(Saved entries)
Content starts
/-- Where a physical address leads, or none when it raises PHYSRANGE (R328). -/
def State.spaceOf (s : State) (pa : Nat) : Option Space :=
  match regionOf pa with
  | some (r, base) => if pa < base + 524288 * s.depth r then some .global else none
  | none =>
    if 0x400000000000 ≤ pa ∧ pa < 0x800000000000 then some .host
    else if 0x800000000000 ≤ pa ∧ pa < 0xC00000000000 then
      some (.peer ((pa - 0x800000000000) / 0x040000000000))
    else if 0xF00000000000 ≤ pa ∧ pa < 0xF00100000000 then some .window
    else none

/-! ### Interleave (R329, R330) -/

/-- The cell and row of line `n` of a region. -/
def Region.locate (g : Region) (n : Nat) : Nat × Nat :=
  let bitOf (i : Nat) : Nat :=
    (parity 12 (g.a.getD i 0 &&& (n % 4096)) + parity 24 (g.b.getD i 0 &&& (n / 4096))) % 2
  ((List.range 12).foldl (fun acc i => acc + bitOf i * 2 ^ i) 0, n / 4096)

/-- The unit, base and stride of a cell as the cell table has it (R330, R346); units 16 on are the
far-tier channels. -/
def State.cellEnt (s : State) (r cell : Nat) : Nat × Nat × Nat :=
  match tget (s.region r).moved cell with
  | some e => e
  | none =>
    match r with
    | 0 => (cell % 16, cell / 16, 256)
    | 5 => (16 + cell % 96, cell / 96, 43)
    | d => (4 * (d - 1) + cell % 4, cell / 4, 1024)

/-- The first line of a region's share of a unit (R330). -/
def shareBase (r : Nat) : Nat := if r = 0 ∨ r = 5 then 0 else 2 ^ 28

/-- A line of a unit as one number. -/
def unitLine (unit line : Nat) : Nat := 2 ^ 30 * unit + line

/-- The region and the region's line number of a physical line. -/
def lineRegion (ln : Nat) : Option (Nat × Nat) :=
  match regionOf (ln * 128) with
  | some (r, base) => some (r, ln - base / 128)
  | none => none

/-- The moving cell of a retirement that a physical line falls in, with its row. -/
def State.movingCell (s : State) (ln : Nat) : Option (MoveCell × Nat) :=
  match s.retire, lineRegion ln with
  | some rt, some (r, n) =>
    let cr := (s.region r).locate n
    match rt.cells.find? fun m => m.region == r && m.cell == cr.1 && !m.switched with
    | some m => some (m, cr.2)
    | none => none
  | _, _ => none

/-- Where a physical line is stored now: its unit line (R329, R348). -/
def State.unitOf (s : State) (ln : Nat) : Option Nat :=
  match lineRegion ln with
  | none => none
  | some (r, n) =>
    let cr := (s.region r).locate n
    let e := s.cellEnt r cr.1
    match s.movingCell ln with
    | some (m, row) =>
      if m.started && decide (row < m.mark) then
        some (unitLine m.stack (shareBase r + m.base + row))
      else some (unitLine e.1 (shareBase r + e.2.1 + cr.2 * e.2.2))
    | none => some (unitLine e.1 (shareBase r + e.2.1 + cr.2 * e.2.2))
Content ends
PROBLEM STATEMENT: From the line containing "some (unitLine m.stack" down to the last line of the data, transcribe every line exactly; nothing else should appear.

ANSWER:
        some (unitLine m.stack (shareBase r + m.base + row))
      else some (unitLine e.1 (shareBase r + e.2.1 + cr.2 * e.2.2))
    | none => some (unitLine e.1 (shareBase r + e.2.1 + cr.2 * e.2.2))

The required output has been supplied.